TASK REQUIREMENTS » Using the records that appear below, write out exactly the lines from the one with "1#16 := rfl" through the one with "variable (s : State)", keeping both end lines.

INPUT »

@[simp] theorem rxStore_params : (rxStore el s).params = s.params := rfl
@[simp] theorem rxStore_time : (rxStore el s).time = s.time := rfl
@[simp] theorem rxStore_busOut : (rxStore el s).busOut = s.busOut := rfl
@[simp] theorem rxStore_arg : (rxStore el s).arg = s.arg := rfl
@[simp] theorem rxStore_runc : (rxStore el s).runc = s.runc := rfl
@[simp] theorem rxStore_runv : (rxStore el s).runv = s.runv := rfl
@[simp] theorem rxStore_payOut : (rxStore el s).payOut = s.payOut := rfl
@[simp] theorem rxStore_payIn : (rxStore el s).payIn = s.payIn := rfl
@[simp] theorem rxStore_res : (rxStore el s).res = s.res := rfl
@[simp] theorem rxStore_result : (rxStore el s).result = s.result := rfl
@[simp] theorem rxStore_txBuf : (rxStore el s).txBuf = s.txBuf := rfl
@[simp] theorem rxStore_txLen : (rxStore el s).txLen = s.txLen := rfl
@[simp] theorem rxStore_txCur : (rxStore el s).txCur = s.txCur := rfl
@[simp] theorem rxStore_txNext : (rxStore el s).txNext = s.txNext := rfl
@[simp] theorem rxStore_txCmp : (rxStore el s).txCmp = s.txCmp := rfl
@[simp] theorem rxStore_txWait : (rxStore el s).txWait = s.txWait := rfl
@[simp] theorem rxStore_rxBuf : (rxStore el s).rxBuf = writeEntry s.rxBuf s.rxCur.toNat (BitVec.ofNat 16 el) := rfl
@[simp] theorem rxStore_rxCur : (rxStore el s).rxCur = s.rxCur + 1#16 := rfl
@[simp] theorem rxStore_rxLen : (rxStore el s).rxLen = s.rxLen := rfl
@[simp] theorem rxStore_rxCapt : (rxStore el s).rxCapt = s.rxCapt := rfl
@[simp] theorem rxStore_rxPrev : (rxStore el s).rxPrev = s.rxPrev := rfl
@[simp] theorem rxStore_rxElapsed : (rxStore el s).rxElapsed = s.rxElapsed := rfl
@[simp] theorem rxStore_rxTrunc : (rxStore el s).rxTrunc = s.rxTrunc := rfl
@[simp] theorem rxStore_readData : (rxStore el s).readData = s.readData := rfl
@[simp] theorem rxStore_inputs : (rxStore el s).inputs = s.inputs := rfl
@[simp] theorem rxStore_draws : (rxStore el s).draws = s.draws := rfl

end rxStore

section rxOverrun
variable (s : State)

@[simp] theorem rxOverrun_params : (rxOverrun s).params = s.params := rfl
@[simp] theorem rxOverrun_time : (rxOverrun s).time = s.time := rfl
@[simp] theorem rxOverrun_busOut : (rxOverrun s).busOut = s.busOut := rfl
@[simp] theorem rxOverrun_arg : (rxOverrun s).arg = s.arg := rfl
@[simp] theorem rxOverrun_runc : (rxOverrun s).runc = s.runc := rfl
@[simp] theorem rxOverrun_runv : (rxOverrun s).runv = s.runv := rfl
@[simp] theorem rxOverrun_payOut : (rxOverrun s).payOut = s.payOut := rfl
@[simp] theorem rxOverrun_payIn : (rxOverrun s).payIn = s.payIn := rfl
@[simp] theorem rxOverrun_res : (rxOverrun s).res = s.res := rfl
@[simp] theorem rxOverrun_result : (rxOverrun s).result = s.result := rfl
@[simp] theorem rxOverrun_txBuf : (rxOverrun s).txBuf = s.txBuf := rfl
@[simp] theorem rxOverrun_txLen : (rxOverrun s).txLen = s.txLen := rfl
@[simp] theorem rxOverrun_txCur : (rxOverrun s).txCur = s.txCur := rfl
@[simp] theorem rxOverrun_txNext : (rxOverrun s).txNext = s.txNext := rfl
@[simp] theorem rxOverrun_txCmp : (rxOverrun s).txCmp = s.txCmp := rfl
@[simp] theorem rxOverrun_txWait : (rxOverrun s).txWait = s.txWait := rfl
@[simp] theorem rxOverrun_rxBuf : (rxOverrun s).rxBuf = writeEntry s.rxBuf (s.params.runbufCap - 1) capEntry := rfl
@[simp] theorem rxOverrun_rxCur : (rxOverrun s).rxCur = 0#16 := rfl
@[simp] theorem rxOverrun_rxLen : (rxOverrun s).rxLen = BitVec.ofNat 16 s.params.runbufCap := rfl
@[simp] theorem rxOverrun_rxCapt : (rxOverrun s).rxCapt = false := rfl
@[simp] theorem rxOverrun_rxPrev : (rxOverrun s).rxPrev = s.rxPrev := rfl
@[simp] theorem rxOverrun_rxElapsed : (rxOverrun s).rxElapsed = s.rxElapsed := rfl
@[simp] theorem rxOverrun_rxTrunc : (rxOverrun s).rxTrunc = true := rfl
@[simp] theorem rxOverrun_readData : (rxOverrun s).readData = s.readData := rfl
@[simp] theorem rxOverrun_inputs : (rxOverrun s).inputs = s.inputs := rfl
@[simp] theorem rxOverrun_draws : (rxOverrun s).draws = s.draws := rfl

SOLVED PROBLEM »
@[simp] theorem rxStore_rxCur : (rxStore el s).rxCur = s.rxCur + 1#16 := rfl
@[simp] theorem rxStore_rxLen : (rxStore el s).rxLen = s.rxLen := rfl
@[simp] theorem rxStore_rxCapt : (rxStore el s).rxCapt = s.rxCapt := rfl
@[simp] theorem rxStore_rxPrev : (rxStore el s).rxPrev = s.rxPrev := rfl
@[simp] theorem rxStore_rxElapsed : (rxStore el s).rxElapsed = s.rxElapsed := rfl
@[simp] theorem rxStore_rxTrunc : (rxStore el s).rxTrunc = s.rxTrunc := rfl
@[simp] theorem rxStore_readData : (rxStore el s).readData = s.readData := rfl
@[simp] theorem rxStore_inputs : (rxStore el s).inputs = s.inputs := rfl
@[simp] theorem rxStore_draws : (rxStore el s).draws = s.draws := rfl

end rxStore

section rxOverrun
variable (s : State)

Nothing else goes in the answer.